Not Understanding Survivorship Clauses
This is probably the most common cause of accidental disinheritance – the usage of joint survivorship clauses.
Here is the most common scenario: Robert is married to Carole and they have two children, Mike and Mark. Their estate planning consisted of the “cheap and easy” option. They titled everything in joint tenancy. So, once one of them were to die, the other would immediately be passed title. After a long and successful marriage, Robert dies at the ripe old age of 75. Carole, after several years on her own, finally meets a great new guy, Theodore. Theodore is a wonderful man to Carole. The only problem is that Theodore’s daughter, Esmerelda, does not get along with Mark and Mike.

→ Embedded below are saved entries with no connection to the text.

-- ==== Sys2Proof/Laws/Still.lean ====
section
/-! SUPPORT. What goes on by itself after a command, and the parts of the device it leaves alone. -/

namespace Sys2Proof.Machine

set_option maxRecDepth 2000

/-- The agents, the counts of lines lost aside. -/
def agentsBut (t : Tab Agent) (a : Nat) : Option Agent := (Tab.find t a).map (fun x => { x with lost := 0 })

/-- The parts of the device that work under way leaves alone, the counts of lines lost aside (a CMO that ends may find one, R203). -/
def Dev.still (d : Dev) :=
  ({ d.glob with linesLost := 0 }, d.mem, agentsBut d.agents, d.epochs, d.mcs, d.chans, d.evqs, d.resync, d.mgt, d.pwr.on, d.sec.floor)

@[simp] theorem Dev.each_still {α : Type} (d : Dev) (l : List α) (f : Dev → α → Dev) (h : ∀ d a, (f d a).still = d.still) :
    (d.each l f).still = d.still :=
  Dev.each_keeps (fun x => x.still = d.still) d l f rfl (fun x a _ hx => (h x a).trans hx)

@[simp] theorem foldl_still {α : Type} (d : Dev) (l : List α) (f : Dev → α → Dev) (h : ∀ d a, (f d a).still = d.still) :
    (l.foldl f d).still = d.still := Dev.each_still d l f h

theorem foldl_fst_still {α β : Type} (l : List α) (f : Dev × β → α → Dev × β) (h : ∀ p a, (f p a).1.still = p.1.still) (p : Dev × β) :
    (l.foldl f p).1.still = p.1.still := by
  induction l generalizing p with
  | nil => rfl
  | cons a l ih => exact (ih (f p a)).trans (h p a)

@[simp] theorem Dev.ite_still (c : Prop) [Decidable c] (a b : Dev) : (if c then a else b).still = if c then a.still else b.still := by
  split <;> rfl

Carole dies ten years later. After her funeral, Mark and Mike discover that she and Theodore had titled everything in joint tenancy, the same and Robert and Carole had. Carole’s will did leave everything to Mark and Mike, but the only property that passes under the will are a couple of personal items, like pictures. Theodore does want to make things “right,” but dies before he can transfer title to Mark and Mike.
Esmerelda is the sole heir under Theodore’s will. She takes all of the assets, including the family home that Mark and Mike grew up in and sells them off. She doesn’t give Mark and Mike any money.
Mark and Mike go to a local attorney to discuss the inheritance laws. He informs them that, unfortunately, Esmerelda is the rightful owner of the property. Mark and Mike are devastated as they were promised the home and their Dad’s coin collection.